> [Data shown]:

-- ==== Sys2Proof/Machine/Ops.lean ====
section
/-! DEFINITION. The shared operations: taking a fault, the call stack, the result and flag writes, and the
framebuffer's primitives. There is no return from a fault (spec/60_exceptions.md R212). -/

namespace Sys2Proof
namespace Machine

/-- The answer of a meaning, of the `Cycle` and of `step`. -/
abbrev Result := Host.Outcome State Fault Refusal

/-! ### Taking a fault (R86, R206, R207) -/

/-- `RUN <- HALTED`, `FAULT <- (code, PC, word, info)`, every other piece of state as it was. -/
def takeFault (code : FaultCode) (word : Option Word) (info : Nat) (s : State) : State :=
  { s with run := .halted, fault := some ⟨code, s.pc, word, info⟩ }

/-- The end of an instruction's `Cycle`: the fault of the check phase if there is one (R84, R86), else the commit
(R85). The word recorded is the instruction's own. -/
def commitUnless (c : Option (FaultCode × Nat)) (i : Instr) (s commit : State) : Result :=
  match c with
  | some (code, info) => .next (takeFault code (some (encode i)) info s)
  | none => .next commit

/-- The number of a fault (R200). -/
def FaultCode.number : FaultCode → Nat
  | .decodeFault => 1
  | .stackUnderflow => 2
  | .stackOverflow => 3
  | .addressFault => 4
  | .keyIndexFault => 5

/-! ### The conditions of the check phase (R84) -/

/-- A data access of n bytes at `I` (R42, R84). -/
def accessCheck (s : State) (n : Nat) : Option (FaultCode × Nat) :=
  (accessFault (s.ea 0) n).map fun a => (.addressFault, a)

/-- `00EE`: `SP = 0` (R101). -/
def underflowCheck (s : State) : Option (FaultCode × Nat) :=
  if s.stack.length = 0 then some (.stackUnderflow, 0) else none

/-- Is a stack of sp entries full, for a capacity or for `unbounded` (R15)? -/
def stackFull (capacity : Option Nat) (sp : Nat) : Bool :=
  match capacity with
  | some n => decide (n ≤ sp)
  | none => false

/-- `2nnn`: `SP = STACK_MAX` (R103). -/
def overflowCheck (s : State) : Option (FaultCode × Nat) :=
  if stackFull params.stackMax s.stack.length then some (.stackOverflow, 0) else none

/-- `Ex9E`, `ExA1`: `V[x] > 0x0F` (R180). -/
def keyCheck (s : State) (x : RegIdx) : Option (FaultCode × Nat) :=
  if 0x0F < (s.reg x).toNat then some (.keyIndexFault, (s.reg x).toNat) else none

/-! ### The call stack (R15) -/

/-- `push(v)`: v at the end. -/
def State.push (s : State) (t : Word) : State := { s with stack := s.stack ++ [t] }

/-- The entry `pop()` returns: the last one. -/
def State.top (s : State) : Word := s.stack.getLastD 0

/-- `pop()` removes the last entry. -/
def State.pop (s : State) : State := { s with stack := s.stack.dropLast }

/-! ### Result and flag (R120) -/

/-- `V[x] <- r`, then `V[F] <- f`. -/
def State.setResultAndFlag (s : State) (x : RegIdx) (r f : Byte) : State := (s.setReg x r).setReg VF f

/-! ### The keypad (R27) -/

/-- `KEYS[V[x]]` of this sample; read only where `V[x]` is a key code. -/
def State.keyDown (s : State) (x : RegIdx) : Bool := s.keys[(s.reg x).toNat]?.getD false

/-! ### The framebuffer (R160 to R164) -/

/-- `FB[x, y]`. -/
def Framebuffer.pixel (fb : Framebuffer) (cx : Fin 64) (cy : Fin 32) : Bool := fb[cy.val][cx.val]

/-- `FB[x, y] <- p`. -/
def Framebuffer.setPixel (fb : Framebuffer) (cx : Fin 64) (cy : Fin 32) (p : Bool) : Framebuffer :=
  fb.set cy.val (fb[cy.val].set cx.val p)

/-- A column coordinate wraps modulo 64 (R162). -/
def wrapCol (px : Nat) : Fin 64 := ⟨px % 64, Nat.mod_lt _ (by decide)⟩

/-- A row coordinate wraps modulo 32 (R162). -/
def wrapRow (py : Nat) : Fin 32 := ⟨py % 32, Nat.mod_lt _ (by decide)⟩

/-- `clear()`: every pixel 0 (R161). -/
def Framebuffer.blank : Framebuffer := Vector.replicate 32 (Vector.replicate 64 false)

/-- `togglePixel(px, py, bit)` on a framebuffer and the collisions so far (R162). -/
def togglePixel (px py : Nat) (bit : Bool) (acc : Framebuffer × Bool) : Framebuffer × Bool :=
  (acc.1.setPixel (wrapCol px) (wrapRow py) (acc.1.pixel (wrapCol px) (wrapRow py) ^^ bit),
    acc.2 || (acc.1.pixel (wrapCol px) (wrapRow py) && bit))

/-- The columns from c on of one sprite row, count of them: bit 7 - c of the byte at (ox + c, py) (R164). -/
def drawBits (ox py : Nat) (b : Byte) (c : Nat) : Nat → Framebuffer × Bool → Framebuffer × Bool
  | 0, acc => acc
  | count + 1, acc => drawBits ox py b (c + 1) count (togglePixel (ox + c) py (b.getLsbD (7 - c)) acc)

/-- The rows of a sprite, the first at row py, each of 8 columns, most significant bit first (R164). -/
def drawRows (ox py : Nat) : List Byte → Framebuffer × Bool → Framebuffer × Bool
  | [], acc => acc
  | b :: bs, acc => drawRows ox (py + 1) bs (drawBits ox py b 0 Config.spriteWidth acc)

/-- The sprite of a `Dxyn`: n rows from `I`, at (`V[x]`, `V[y]`); the new framebuffer and whether any pixel went from
1 to 0 (R164). -/
def State.drawn (s : State) (x y : RegIdx) (n : Nat) : Framebuffer × Bool :=
  drawRows (s.reg x).toNat (s.reg y).toNat (memRead s.mem (s.ea 0) n) (s.fb, false)

end Machine
end Sys2Proof
end

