-- ==== Sys2Proof/Tests/Slice0.lean ====
section
/-! SUPPORT. Tests of the model: the smoke test of WellFormed, words written out from spec/30_encoding.md R68, the vectors
of spec/95_test_vectors.md (named by their ids), each one step, and for every statement with hypotheses a witness that
meets them. -/

namespace Sys2Proof
namespace Tests

open Machine

/-! ### WellFormed: each check refuses an ill-formed term (R61) -/

theorem test_wf_refuses_jp : (Instr.jp 4096).wf = false := by decide
theorem test_wf_refuses_call : (Instr.call 4096).wf = false := by decide
theorem test_wf_refuses_ldI : (Instr.ldI 4096).wf = false := by decide
theorem test_wf_refuses_jpV0 : (Instr.jpV0 0x10FE).wf = false := by decide
theorem test_wf_refuses_drw : (Instr.drw 0 0 16).wf = false := by decide
theorem test_wf_admits : (Instr.jp 4095).wf = true ∧ (Instr.drw 15 15 15).wf = true ∧ Instr.ret.wf = true := by decide

/-! ### Decoding: a word of every row, written from its pattern in R68 -/

theorem test_decode_control :
    decodeWord 0x00EE = some .ret ∧ decodeWord 0x1ABC = some (.jp 0xABC) ∧ decodeWord 0x2DEF = some (.call 0xDEF) ∧
    decodeWord 0x3A5C = some (.seImm 0xA 0x5C) ∧ decodeWord 0x4A5C = some (.sneImm 0xA 0x5C) ∧
    decodeWord 0x5120 = some (.seReg 1 2) ∧ decodeWord 0x9120 = some (.sneReg 1 2) ∧
    decodeWord 0xBFFF = some (.jpV0 0xFFF) := by decide

theorem test_decode_register :
    decodeWord 0x6FFF = some (.ldImm 0xF 0xFF) ∧ decodeWord 0x7201 = some (.addImm 2 0x01) ∧
    decodeWord 0xC10F = some (.rnd 1 0x0F) := by decide

theorem test_decode_family8 :
    decodeWord 0x8AB0 = some (.ldReg 0xA 0xB) ∧ decodeWord 0x8AB1 = some (.orReg 0xA 0xB) ∧
    decodeWord 0x8AB2 = some (.andReg 0xA 0xB) ∧ decodeWord 0x8AB3 = some (.xorReg 0xA 0xB) ∧
    decodeWord 0x8AB4 = some (.addReg 0xA 0xB) ∧ decodeWord 0x8AB5 = some (.sub 0xA 0xB) ∧
    decodeWord 0x8AB6 = some (.shr 0xA 0xB) ∧ decodeWord 0x8AB7 = some (.subn 0xA 0xB) ∧
    decodeWord 0x8ABE = some (.shl 0xA 0xB) := by decide

theorem test_decode_index_and_display :
    decodeWord 0x00E0 = some .cls ∧ decodeWord 0xA123 = some (.ldI 0x123) ∧
    decodeWord 0xDAB5 = some (.drw 0xA 0xB 5) := by decide

theorem test_decode_keys :
    decodeWord 0xEA9E = some (.skp 0xA) ∧ decodeWord 0xEAA1 = some (.sknp 0xA) := by decide

theorem test_decode_familyF :
    decodeWord 0xF007 = some (.ldVxDt 0) ∧ decodeWord 0xF10A = some (.ldVxK 1) ∧
    decodeWord 0xF215 = some (.ldDtVx 2) ∧ decodeWord 0xF318 = some (.ldStVx 3) ∧
    decodeWord 0xF41E = some (.addI 4) ∧ decodeWord 0xF529 = some (.ldF 5) ∧
    decodeWord 0xF633 = some (.ldB 6) ∧ decodeWord 0xF755 = some (.stRegs 7) ∧
    decodeWord 0xF865 = some (.ldRegs 8) := by decide

/-- D-DEC-2, D-DEC-4, D-DEC-5, D-SER-4, D-SNER-3, D-ILL-8, D-ILL-E, D-ILL-F. -/
theorem test_decode_illegal :
    [decodeWord 0x00E1, decodeWord 0x00FE, decodeWord 0x0000, decodeWord 0x0123, decodeWord 0x8AB8,
      decodeWord 0x8ABF, decodeWord 0xF075, decodeWord 0x5121, decodeWord 0x912F, decodeWord 0x8128,
      decodeWord 0xE19F, decodeWord 0xF100] = List.replicate 12 none := by decide

/-- The bytes of the program P1 of the spec, most significant byte first. -/
theorem test_encode_bytes :
    encodeBytes (.ldImm 0xA 2) ++ encodeBytes (.ldImm 0xB 3) ++ encodeBytes (.addReg 0xA 0xB) =
      [0x6A, 0x02, 0x6B, 0x03, 0x8A, 0xB4] := by decide

theorem test_table_word :
    decodeTableWord 16 0x8AB4 = some (.addReg 0xA 0xB) ∧ decodeTableWord 16 0x00E0 = some .cls ∧
      decodeTableWord 16 0x5121 = none := by decide

theorem test_opcode_rows : opcodeRows.length = 34 := by decide

/-! ### Parameters and reset -/

theorem test_params_legal : params.legal := by decide

/-- Glyphs 0, 1, A and F of the table of R47, at the addresses of R46. -/
theorem test_font :
    memRead State.reset.mem 0x00 5 = [0xF0, 0x90, 0x90, 0x90, 0xF0] ∧
    memRead State.reset.mem 0x05 5 = [0x20, 0x60, 0x20, 0x20, 0x70] ∧
    memRead State.reset.mem 0x32 5 = [0xF0, 0x90, 0xF0, 0x90, 0x90] ∧
    memRead State.reset.mem 0x4B 7 = [0xF0, 0x80, 0xF0, 0x80, 0x80, 0, 0] := by decide

/-- D-RST-2: after a `Reset` the first `Cycle` takes `DecodeFault`. -/
theorem test_reset_then_cycle :
    step State.reset = .next (haltedWith ⟨.decodeFault, 0x200, some 0x0000, 0⟩ State.reset) := by rfl

/-! ### One instruction, one step -/

/-- Does an outcome answer a next state with a property? -/
def nextHas (o : Result) (p : State → Bool) : Bool :=
  match o with
  | .next t => p t
  | .fault _ => false
  | .refused _ => false

theorem exists_of_nextHas {o : Result} {p : State → Bool} (h : nextHas o p = true) :
    ∃ t, o = .next t ∧ p t = true := by
  cases o with
  | next t => exact ⟨t, rfl, h⟩
  | fault r => exact absurd h (by simp [nextHas])
  | refused r => exact absurd h (by simp [nextHas])

/-- One step with the word at `PC`: does the next state have a property? -/
def runs (s : State) (w : Nat) (p : State → Bool) : Bool := nextHas (step (s.withFetchWord 16 w)) p

/-- The start state of the vectors with two registers set. -/
def start (x : RegIdx) (vx : Byte) (y : RegIdx) (vy : Byte) : State := (State.reset.setReg x vx).setReg y vy

/-- The next state has faulted with a record, and stands where it was. -/
def faulted (code : FaultCode) (pc : Word) (word : Option Word) (info : Nat) (t : State) : Bool :=
  t.run == .halted && t.fault == some ⟨code, pc, word, info⟩ && t.pc == pc

/-- D-RET-1. -/
theorem test_ret : runs { State.reset with stack := [0x206], pc := 0x300 } 0x00EE
    (fun t => t.pc == 0x206 && t.stack == []) = true := by decide
/-- D-RET-2. -/
theorem test_ret_underflow : runs State.reset 0x00EE (faulted .stackUnderflow 0x200 (some 0x00EE) 0) = true := by
  decide
/-- D-JP-3. -/
theorem test_jp : runs State.reset 0x1FFF (fun t => t.pc == 0xFFF) = true := by decide
/-- D-CALL-1. -/
theorem test_call : runs State.reset 0x2300 (fun t => t.pc == 0x300 && t.stack == [0x202]) = true := by decide
/-- D-CALL-2. -/
theorem test_call_overflow : runs { State.reset with stack := List.replicate 16 0x202 } 0x2300
    (fun t => faulted .stackOverflow 0x200 (some 0x2300) 0 t && t.stack == List.replicate 16 0x202) = true := by decide
/-- D-SE-1. -/
theorem test_seImm_skips : runs (start 3 0x2A 0 0) 0x332A (fun t => t.pc == 0x204) = true := by decide
/-- D-SE-2. -/
theorem test_seImm_falls : runs (start 3 0x2B 0 0) 0x332A (fun t => t.pc == 0x202) = true := by decide
/-- D-SNE-1. -/
theorem test_sneImm_falls : runs (start 3 0x2A 0 0) 0x432A (fun t => t.pc == 0x202) = true := by decide
/-- D-SNE-2. -/
theorem test_sneImm_skips : runs State.reset 0x432A (fun t => t.pc == 0x204) = true := by decide
/-- D-SER-1. -/
theorem test_seReg_skips : runs (start 1 7 2 7) 0x5120 (fun t => t.pc == 0x204) = true := by decide
/-- D-SER-2. -/
theorem test_seReg_falls : runs (start 1 7 2 8) 0x5120 (fun t => t.pc == 0x202) = true := by decide
/-- D-SNER-1. -/
theorem test_sneReg_skips : runs (start 1 7 2 8) 0x9120 (fun t => t.pc == 0x204) = true := by decide
/-- D-SNER-2. -/
theorem test_sneReg_falls : runs (start 1 7 2 7) 0x9120 (fun t => t.pc == 0x202) = true := by decide
/-- D-JPV-2: the sum is not masked. -/
theorem test_jpV0 : runs (start 0 0xFF 1 0) 0xBFFF (fun t => t.pc == 0x10FE) = true := by decide

/-- D-LD-2: `VF` is an ordinary register. -/
theorem test_ldImm : runs State.reset 0x6FFF (fun t => t.reg VF == 0xFF && t.pc == 0x202) = true := by decide
/-- D-ADDI-1. -/
theorem test_addImm : runs (start 2 0xFF VF 0) 0x7201 (fun t => t.reg 2 == 0 && t.reg VF == 0) = true := by decide
/-- D-MOV-1. -/
theorem test_ldReg : runs (start 1 9 0 0) 0x8010 (fun t => t.reg 0 == 9 && t.reg 1 == 9) = true := by decide
/-- D-OR-1. -/
theorem test_orReg : runs ((start 0 0xF0 1 0x0F).setReg VF 1) 0x8011
    (fun t => t.reg 0 == 0xFF && t.reg VF == 1) = true := by decide
/-- D-AND-1. -/
theorem test_andReg : runs ((start 0 0xF3 1 0x3F).setReg VF 1) 0x8012
    (fun t => t.reg 0 == 0x33 && t.reg VF == 1) = true := by decide
/-- D-XOR-1. -/
theorem test_xorReg : runs ((start 0 0xFF 1 0x0F).setReg VF 1) 0x8013
    (fun t => t.reg 0 == 0xF0 && t.reg VF == 1) = true := by decide
/-- Table of 2.2, row FF 01: carry. -/
theorem test_addReg_carry : runs (start 1 0xFF 2 0x01) 0x8124
    (fun t => t.reg 1 == 0 && t.reg VF == 1 && t.reg 2 == 1) = true := by decide
/-- Table of 2.2, x = F, vf = 03, vy = 02: the flag stays. -/
theorem test_addReg_into_VF : runs (start VF 0x03 2 0x02) 0x8F24 (fun t => t.reg VF == 0) = true := by decide
/-- Table of 2.2, row 10 20. -/
theorem test_sub_borrow : runs (start 1 0x10 2 0x20) 0x8125 (fun t => t.reg 1 == 0xF0 && t.reg VF == 0) = true := by
  decide
/-- Table of 2.2, row FF FF: equal operands give 0. -/
theorem test_sub_equal : runs (start 1 0xFF 2 0xFF) 0x8125 (fun t => t.reg 1 == 0 && t.reg VF == 0) = true := by
  decide
/-- Table of 2.2, row 81 7F: `V[x]` is shifted, not `V[y]`. -/
theorem test_shr : runs (start 1 0x81 2 0x7F) 0x8126
    (fun t => t.reg 1 == 0x40 && t.reg VF == 1 && t.reg 2 == 0x7F) = true := by decide
/-- Table of 2.2, row 05 AA. -/
theorem test_subn : runs (start 1 0x05 2 0xAA) 0x8127 (fun t => t.reg 1 == 0xA5 && t.reg VF == 1) = true := by decide
/-- Table of 2.2, y = F, vx = 05, vf = 01: the old `VF` is the operand. -/
theorem test_subn_from_VF : runs (start 1 0x05 VF 0x01) 0x81F7
    (fun t => t.reg 1 == 0xFC && t.reg VF == 0) = true := by decide
/-- Table of 2.2, row 81 7F. -/
theorem test_shl : runs (start 1 0x81 2 0x7F) 0x812E (fun t => t.reg 1 == 0x02 && t.reg VF == 1) = true := by decide
/-- D-RND-1. -/
theorem test_rnd_drawn : runs { State.reset with rndIn := [0xA7, 0x5C] } 0xC10F
    (fun t => t.reg 1 == 0x07 && t.rndIn == [0x5C]) = true := by decide
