-- ==== Sys2Proof/Machine/Repair.lean ====
section
/-!
DEFINITION. Sys2Proof/Machine/Repair.lean: row-shift repair and the logical map as functions of the live ledger (R29 to R48, R597 to R602,
R674), and the on-wafer routes (R44 to R47, R441, R603).
-/

namespace Sys2Proof.Machine

/-- Physical index of P(x,y). -/
def physIdx (x y : Nat) : Nat := y * 35 + x

/-- Word 0 of a PATH entry with bit 7 zero (R633). -/
def pathKey (path rim port x y : Nat) : Nat := 3 + path * 16 + rim * 256 + port * 1024 + x * 65536 + y * 16777216

/-- KIND, PATH, position of a ledger entry (R633). -/
def entryKind (w : Nat) : Nat := bits w 3 0
def entryPath (w : Nat) : Nat := bits w 6 4
def entryX (w : Nat) : Nat := bits w 23 16
def entryY (w : Nat) : Nat := bits w 31 24
def entryPhys (w : Nat) : Nat := physIdx (entryX w) (entryY w)
/-- Word 0 with SOURCE taken as zero. -/
def entryKey (w : Nat) : Nat := if bit w 7 then w - 128 else w

/-- The stored ledger holds an entry of a kind for a cluster. -/
def hasEntry (l : Live) (kind q : Nat) : Bool :=
  l.stored.any (fun e => entryKind e.word0 = kind && entryPhys e.word0 = q)

/-- The router counts as not good (R46, R597). -/
def routerBlocked (l : Live) (q : Nat) : Bool := !(l.routerGood.contains q) || hasEntry l 2 q

/-- The cluster counts as marked defective (R597). -/
def markedDefective (l : Live) (q : Nat) : Bool :=
  routerBlocked l q || !(l.computeGood.contains q) || hasEntry l 1 q

/-- The shift point of the field row of field column c at row y (R35). -/
def shiftPoint (l : Live) (c y : Nat) : Nat :=
  ((List.range 5).find? (fun i => markedDefective l (physIdx (5 * c + i) y))).getD 4

/-- Physical column within its field that slot k occupies (R36). -/
def slotColumn (l : Live) (c y k : Nat) : Nat := if k < shiftPoint l c y then k else k + 1

/-- Physical x of the logical position C(x,y). -/
def physX (l : Live) (x y : Nat) : Nat := 5 * (x / 4) + slotColumn l (x / 4) y (x % 4)

/-- The logical x of a physical position, or none at the shift column (R38, R39). -/
def logicalX (l : Live) (px y : Nat) : Option Nat :=
  let c := px / 5
  let i := px % 5
  let sp := shiftPoint l c y
  if i < sp then some (4 * c + i) else if i > sp then some (4 * c + i - 1) else none

/-- STATE of a record: 0 USABLE, 1 HOLE_TRANSIT, 2 HOLE_BLOCKED (R37, R45, R46, R56). -/
def recordState (l : Live) (x y : Nat) : Nat :=
  let q := physIdx (physX l x y) y
  if markedDefective l q then (if routerBlocked l q then 2 else 1) else 0

/-- STATE by logical index. -/
def stateOf (l : Live) (k : Nat) : Nat := recordState l (k % 28) (k / 28)

/-- A path is good: GOOD in step 5 and not recorded defective (R602, R614). -/
def pathGood (l : Live) (key : Nat) : Bool :=
  l.pathGood.contains key && !(l.stored.any (fun e => entryKey e.word0 = key))

/-- Path of the link from C(x,y) to C(x+1,y) (R674). -/
def eastPath (l : Live) (x y : Nat) : Nat :=
  let a := physX l x y
  let b := physX l (x + 1) y
  let inField := x % 4 ≠ 3
  let path := if b = a + 1 then 0 else if inField then 4 else if b = a + 2 then 6 else 7
  pathKey path 0 0 a y

/-- Path of the link from C(x,y) to C(x,y+1) (R601, R674). -/
def southPath (l : Live) (x y : Nat) : Nat :=
  let a := physX l x y
  let b := physX l x (y + 1)
  pathKey (if b = a then 1 else if b < a then 2 else 3) 0 0 a y

/-- Path of a boundary edge toward a rim: 0 North, 1 South, 2 East, 3 West (R633, R674). -/
def rimPath (l : Live) (rim x y : Nat) : Nat :=
  let a := physX l x y
  let port := if rim ≤ 1 ∧ a % 5 ≠ x % 4 then 1 else 0
  pathKey 5 rim port a y

/-- Link class of an inner edge: NONE, MESH or WEIR (R42, R57, R58, R602). -/
def innerClass (seam good : Bool) (st1 st2 : Nat) : Nat :=
  if st1 = 2 ∨ st2 = 2 ∨ !good then 0 else if seam then 2 else 1

/-- The class of the east link of C(x,y), for x < 27. -/
def eastClass (l : Live) (x y : Nat) : Nat :=
  innerClass (x % 4 = 3) (pathGood l (eastPath l x y)) (recordState l x y) (recordState l (x + 1) y)

/-- The class of the south link of C(x,y), for y < 59. -/
def southClass (l : Live) (x y : Nat) : Nat :=
  innerClass (y % 6 = 5) (pathGood l (southPath l x y)) (recordState l x y) (recordState l x (y + 1))

/-- The class of a boundary edge (R58). -/
def rimClass (l : Live) (rim x y : Nat) : Nat :=
  if recordState l x y = 2 || !(pathGood l (rimPath l rim x y)) then 0 else 3

/-- The four edge bytes N, E, S, W of a record (R56, R57). -/
def edgeBytes (l : Live) (x y : Nat) : List Nat :=
  [ if y = 0 then rimClass l 0 x y else southClass l x (y - 1),
    if x = 27 then rimClass l 2 x y else eastClass l x y,
    if y = 59 then rimClass l 1 x y else southClass l x y,
    if x = 0 then rimClass l 3 x y else eastClass l (x - 1) y ]

/-! ## Routes (R44 to R47, R441) -/

/-- What lies beyond link d (0 N, 1 E, 2 S, 3 W) of a logical position: a position, or rim r as 1680 + r (R41). -/
def beyond (k d : Nat) : Nat :=
  match d with
  | 0 => if k < 28 then 1680 else k - 28
  | 1 => if k % 28 = 27 then 1682 else k + 1
  | 2 => if 1652 ≤ k then 1681 else k + 28
  | _ => if k % 28 = 0 then 1683 else k - 1

/-- The links of a position as its router carries traffic on them: their classes, 0 where the class is NONE or either end is fenced (R46,
R47, R441). -/
def openLinks (l : Live) (fenced : Nat → Bool) (k : Nat) : List Nat :=
  (List.range 4).map (fun d =>
    if fenced k || (decide (beyond k d < 1680) && fenced (beyond k d)) then 0 else (edgeBytes l (k % 28) (k / 28)).getD d 0)

/-- The positions beyond the open links of a position. -/
def linked (rs : Tab Router) (k : Nat) : List Nat :=
  ((List.range 4).filter (fun d => (tget {} rs k).links.getD d 0 ≠ 0 && decide (beyond k d < 1680))).map (beyond k)

/-- Give the routers beyond one position, where they have no route yet, their route to the position that the flood began at: toward the
position they were met from. -/
def routeFrom (root : Nat) (rs : Tab Router × List Nat) (k : Nat) : Tab Router × List Nat :=
  (linked rs.1 k).foldl (fun acc n =>
    if (tget {} acc.1 n).reach = 0 then (tset {} acc.1 n { tget {} acc.1 n with reach := root + 1, hop := some k }, acc.2 ++ [n])
    else acc) rs

/-- The flood from a frontier. -/
def routeAll (root : Nat) : Nat → Tab Router → List Nat → Tab Router
  | 0, rs, _ => rs
  | _, rs, [] => rs
  | n + 1, rs, front =>
    let next := front.foldl (routeFrom root) (rs, [])
    routeAll root n next.1 next.2

/-- The routes from the topology table: every position reaches the lowest one that open links join it to, around holes, fenced parts and
failed links (R44). Which of the shortest ways a route takes is the model's choice (log 114). -/
def routesOf (l : Live) (fenced : Nat → Bool) : Tab Router :=
  let bare := (List.range 1680).map (fun k => (k, ({ links := openLinks l fenced k } : Router)))
  (List.range 1680).foldl (fun rs k =>
    if (tget {} rs k).reach = 0 then routeAll k 1680 (tset {} rs k { tget {} rs k with reach := k + 1 }) [k] else rs) bare

/-- The positions on a rim's edge, with the link that leads to it (R41). -/
def rimEdge (r : Nat) : List (Nat × Nat) :=
  match r with
  | 0 => (List.range 28).map (fun x => (x, 0))
  | 1 => (List.range 28).map (fun x => (1652 + x, 2))
  | 2 => (List.range 60).map (fun y => (28 * y + 27, 1))
  | _ => (List.range 60).map (fun y => (28 * y, 3))

/-- Routes join two positions; before any route is written nothing is cut off. -/
def joined (rs : Tab Router) (a b : Nat) : Bool := decide ((tget {} rs a).reach = (tget {} rs b).reach)

/-- Routes join a rim and a position, over an open RIM link (R41, R58). -/
def rimJoined (rs : Tab Router) (r k : Nat) : Bool :=
  rs.isEmpty || (rimEdge r).any (fun e => (tget {} rs e.1).links.getD e.2 0 ≠ 0 && joined rs e.1 k)

/-- Routes join two rims through the core (R477). -/
def rimsJoined (rs : Tab Router) (a b : Nat) : Bool :=
  rs.isEmpty || (rimEdge a).any (fun e => (tget {} rs e.1).links.getD e.2 0 ≠ 0 && rimJoined rs b e.1)

end Sys2Proof.Machine
end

> [Work to be completed]: Your answer should consist of every line from the entries that holds "stackUnderflow".

> [Response area]:
  | .stackUnderflow => 2
  if s.stack.length = 0 then some (.stackUnderflow, 0) else none
theorem test_ret_underflow : runs State.reset 0x00EE (faulted .stackUnderflow 0x200 (some 0x00EE) 0) = true := by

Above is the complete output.